Pick out each line of the records in which the word "toInt" appears.

(Stored items)
Start of Block
-- ==== Sys2Proof/Machine/Operands.lean ====
section
/-! DEFINITION. Every operand form: register fields, effective addresses, small constants, shift counts, bit numbers and
branch targets (spec R21, R93, R140, R170, R187, R202). -/

namespace Sys2Proof.Machine

/-- RC as a general register (R21). -/
def dataReg : DataReg → Reg
  | .r0 => .r0
  | .r1 => .r1

/-- RI as a general register (R21). -/
def indexReg : IndexReg → Reg
  | .r2 => .r2
  | .r3 => .r3

/-- Indirect and post-increment: `EA = x[RI]`, before any increment (R140, R278). -/
def State.eaIndirect (s : State) (ri : IndexReg) : Word := s.reg (indexReg ri)

/-- Post-increment: `x[RI] <- x[RI] + size` modulo 2^16 (R140). -/
def State.bump (s : State) (ri : IndexReg) (size : Nat) : State :=
  s.setReg (indexReg ri) (s.reg (indexReg ri) + BitVec.ofNat 16 size)

/-- Stack relative: `EA = SP + zext_8(m)` modulo 2^16 (R140). -/
def State.eaStack (s : State) (m : Byte) : Word := s.sp + zext8 m

/-- The constant of ADDQ as a 16-bit value (R93, R122). -/
def smallValue : Small → Word
  | .plus2 => 0x0002#16
  | .plus1 => 0x0001#16
  | .minus2 => 0xFFFE#16
  | .minus1 => 0xFFFF#16

/-- The immediate count: `sext_5`, left where positive (R93, R170). -/
def countImm (n : BitVec 5) : Int := n.toInt

/-- The count of an xxL form: the low five bits of Rp, signed (R170). -/
def State.countLeft (s : State) (rp : Reg) : Int := ((s.reg rp).extractLsb' 0 5).toInt

/-- The count of an xxR form: those five bits negated; none where they are 10000, `SH_NEG16` (R170, R184). -/
def State.countRight (s : State) (rp : Reg) : Option Int :=
  if s.countLeft rp = -16 then none else some (-(s.countLeft rp))

/-- The bit number of the register form: the bottom four bits of Rp (R187). -/
def State.bitNumber (s : State) (rp : Reg) : BitVec 4 := (s.reg rp).extractLsb' 0 4

/-- The target of a branch: `next + sext_8(d)` modulo 2^16, next being two bytes on (R202). -/
def State.branchTarget (s : State) (d : Byte) : Word := s.nextPc 2 + sext8 d

/-- The condition table (R201). -/
def State.holds (s : State) (c : Cond) : Bool :=
  match c with
  | .uc => !s.flag .u
  | .us => s.flag .u
  | .hi => !s.flag .c && !s.flag .z
  | .ls => s.flag .c || s.flag .z
  | .cc => !s.flag .c
  | .cs => s.flag .c
  | .ne => !s.flag .z
  | .eq => s.flag .z
  | .vc => !s.flag .v
  | .vs => s.flag .v
  | .pl => !s.flag .n
  | .mi => s.flag .n
  | .ge => s.flag .n == s.flag .v
  | .lt => s.flag .n != s.flag .v
  | .gt => s.flag .n == s.flag .v && !s.flag .z
  | .le => s.flag .z || s.flag .n != s.flag .v

end Sys2Proof.Machine
end

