-- ==== Sys2Proof/Tests/Slice0.lean ====
section
/-! SUPPORT. Tests: ill-formed terms, words written out from the spec's encodings, one step of each instruction against the
worked examples of the spec, and for each statement with hypotheses a state and operands that meet them. -/

namespace Sys2Proof.Tests

open Sys2Proof.Machine

/-! Terms that no encoding has (R84, R94). -/

theorem test_wf_move_equal : (Instr.move .r1 .r1).wf = false := by decide
theorem test_wf_and_equal : (Instr.and .r0 .r0).wf = false := by decide
theorem test_wf_xor_equal : (Instr.xor .r2 .r2).wf = false := by decide
theorem test_wf_or_equal : (Instr.or .r3 .r3).wf = false := by decide
theorem test_wf_sub_equal : (Instr.sub .r0 .r0).wf = false := by decide
theorem test_wf_cmp_equal : (Instr.cmp .r1 .r1).wf = false := by decide
theorem test_wf_bit_reserved_zero : (Instr.bitRegReserved .r0 0#2 0#3 .r0).wf = false := by decide
theorem test_decode_truncated : decode [0xB0#8, 0x00#8] = .error .truncated := by decide

/-! Words written out from R81 to R94, every constructor once. -/

/-- groups 0x0 to 0x3: `gggg bb aa` (R84) -/
theorem test_decode_move_logic :
    decode [0b00000110#8] = .ok (.move .r2 .r1, []) ∧
    decode [0b00001111#8] = .ok (.sxt .r3, []) ∧
    decode [0b00011011#8] = .ok (.and .r3 .r2, []) ∧
    decode [0b00010101#8] = .ok (.test .r1, []) ∧
    decode [0b00101101#8] = .ok (.xor .r1 .r3, []) ∧
    decode [0b00101010#8] = .ok (.clr .r2, []) ∧
    decode [0b00110111#8] = .ok (.or .r3 .r1, []) ∧
    decode [0b00110000#8] = .ok (.inv .r0, []) := by
  and_intros <;> decide

/-- groups 0x4 to 0x7 and 0xFC to 0xFE (R84, R85, R91) -/
theorem test_decode_arithmetic :
    decode [0b01001101#8] = .ok (.add .r1 .r3, []) ∧
    decode [0b01001010#8] = .ok (.add .r2 .r2, []) ∧
    decode [0b01010011#8] = .ok (.addq .r3 .plus2, []) ∧
    decode [0b01010100#8] = .ok (.addq .r0 .plus1, []) ∧
    decode [0b01011001#8] = .ok (.addq .r1 .minus2, []) ∧
    decode [0b01011110#8] = .ok (.addq .r2 .minus1, []) ∧
    decode [0b01100110#8] = .ok (.sub .r2 .r1, []) ∧
    decode [0b01100101#8] = .ok (.neg .r1, []) ∧
    decode [0b01111101#8] = .ok (.cmp .r1 .r3, []) ∧
    decode [0b01111010#8] = .ok (.abs .r2, []) ∧
    decode [0b11111100#8] = .ok (.addx, []) ∧
    decode [0b11111101#8] = .ok (.subx, []) ∧
    decode [0b11111110#8] = .ok (.negx, []) := by
  and_intros <;> decide

/-- groups 0x8 and 0x9: `100p d s i c` (R86) -/
theorem test_decode_indirect :
    decode [0b10000010#8] = .ok (.ldwInd .r0 .r3, []) ∧
    decode [0b10000101#8] = .ok (.ldbInd .r1 .r2, []) ∧
    decode [0b10001011#8] = .ok (.stwInd .r1 .r3, []) ∧
    decode [0b10001100#8] = .ok (.stbInd .r0 .r2, []) ∧
    decode [0b10010000#8] = .ok (.ldwInc .r0 .r2, []) ∧
    decode [0b10010111#8] = .ok (.ldbInc .r1 .r3, []) ∧
    decode [0b10011001#8] = .ok (.stwInc .r1 .r2, []) ∧
    decode [0b10011110#8] = .ok (.stbInc .r0 .r3, []) := by
  and_intros <;> decide

/-- groups 0xA and 0xB: `101m d s aa` and the operand, low byte first (R87) -/
theorem test_decode_stack_relative_absolute :
    decode [0b10100011#8, 0b00000011#8] = .ok (.ldwSp .r3 0x03#8, []) ∧
    decode [0b10100110#8, 0b11111111#8] = .ok (.ldbSp .r2 0xFF#8, []) ∧
    decode [0b10101001#8, 0b00000101#8] = .ok (.stwSp .r1 0x05#8, []) ∧
    decode [0b10101100#8, 0b10000000#8] = .ok (.stbSp .r0 0x80#8, []) ∧
    decode [0b10110010#8, 0b01100111#8, 0b00010010#8] = .ok (.ldwAbs .r2 0x1267#16, []) ∧
    decode [0b10110101#8, 0b01100111#8, 0b00000000#8] = .ok (.ldbAbs .r1 0x0067#16, []) ∧
    decode [0b10111011#8, 0b01100011#8, 0b11110000#8] = .ok (.stwAbs .r3 0xF063#16, []) ∧
    decode [0b10111100#8, 0b00000000#8, 0b10000000#8] = .ok (.stbAbs .r0 0x8000#16, []) := by
  and_intros <;> decide

/-- group 0xC (R88), 0xD0 to 0xD7 (R89) and 0xF0, 0xF1, 0xF6 (R91) -/
theorem test_decode_stack_and_immediate :
    decode [0b11000001#8] = .ok (.popReg .r1, []) ∧
    decode [0b11000100#8] = .ok (.popPs, []) ∧
    decode [0b11001010#8] = .ok (.pushReg .r2, []) ∧
    decode [0b11001100#8] = .ok (.pushPs, []) ∧
    decode [0b11010011#8, 0b11001101#8, 0b10101011#8] = .ok (.ldwImm .r3 0xABCD#16, []) ∧
    decode [0b11010101#8, 0b01101010#8] = .ok (.ldbImm .r1 0x6A#8, []) ∧
    decode [0b11110000#8] = .ok (.moveR0Sp, []) ∧
    decode [0b11110001#8] = .ok (.moveSpR0, []) ∧
    decode [0b11110110#8, 0b11101110#8] = .ok (.addSp 0xEE#8, []) := by
  and_intros <;> decide

/-- 0xD8 to 0xDB: `ff 0 nnnnn` or `ff 1 l w 0 pp` (R89, R94, R170) -/
theorem test_decode_shift :
    decode [0b11011001#8, 0b00011101#8] = .ok (.lslImm .r1 29#5, []) ∧
    decode [0b11011010#8, 0b00100011#8] = .ok (.lslReg .r2 .r3, []) ∧
    decode [0b11011011#8, 0b00110001#8] = .ok (.lsrReg .r3 .r1, []) ∧
    decode [0b11011001#8, 0b00101010#8] = .ok (.lslWt .r1 .r2, []) ∧
    decode [0b11011000#8, 0b00111010#8] = .ok (.lsrWt .r0 .r2, []) ∧
    decode [0b11011001#8, 0b01011101#8] = .ok (.aslImm .r1 29#5, []) ∧
    decode [0b11011010#8, 0b01100011#8] = .ok (.aslReg .r2 .r3, []) ∧
    decode [0b11011011#8, 0b01110001#8] = .ok (.asrReg .r3 .r1, []) ∧
    decode [0b11011001#8, 0b01101010#8] = .ok (.aslWt .r1 .r2, []) ∧
    decode [0b11011000#8, 0b01111010#8] = .ok (.asrWt .r0 .r2, []) ∧
    decode [0b11011001#8, 0b10011101#8] = .ok (.rolImm .r1 29#5, []) ∧
    decode [0b11011010#8, 0b10100011#8] = .ok (.rolReg .r2 .r3, []) ∧
    decode [0b11011011#8, 0b10110001#8] = .ok (.rorReg .r3 .r1, []) ∧
    decode [0b11011001#8, 0b10101010#8] = .ok (.rolWt .r1 .r2, []) ∧
    decode [0b11011000#8, 0b10111010#8] = .ok (.rorWt .r0 .r2, []) ∧
    decode [0b11011001#8, 0b11011101#8] = .ok (.roxlImm .r1 29#5, []) ∧
    decode [0b11011010#8, 0b11100011#8] = .ok (.roxlReg .r2 .r3, []) ∧
    decode [0b11011011#8, 0b11110001#8] = .ok (.roxrReg .r3 .r1, []) ∧
    decode [0b11011001#8, 0b11101010#8] = .ok (.roxlWt .r1 .r2, []) ∧
    decode [0b11011000#8, 0b11111010#8] = .ok (.roxrWt .r0 .r2, []) ∧
    decode [0b11011001#8, 0b10101111#8] = .ok (.shReserved .r1 2#2 0#1 1#1 .r3, []) := by
  and_intros <;> decide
End of Block
- _Written response_
def countImm (n : BitVec 5) : Int := n.toInt
def State.countLeft (s : State) (rp : Reg) : Int := ((s.reg rp).extractLsb' 0 5).toInt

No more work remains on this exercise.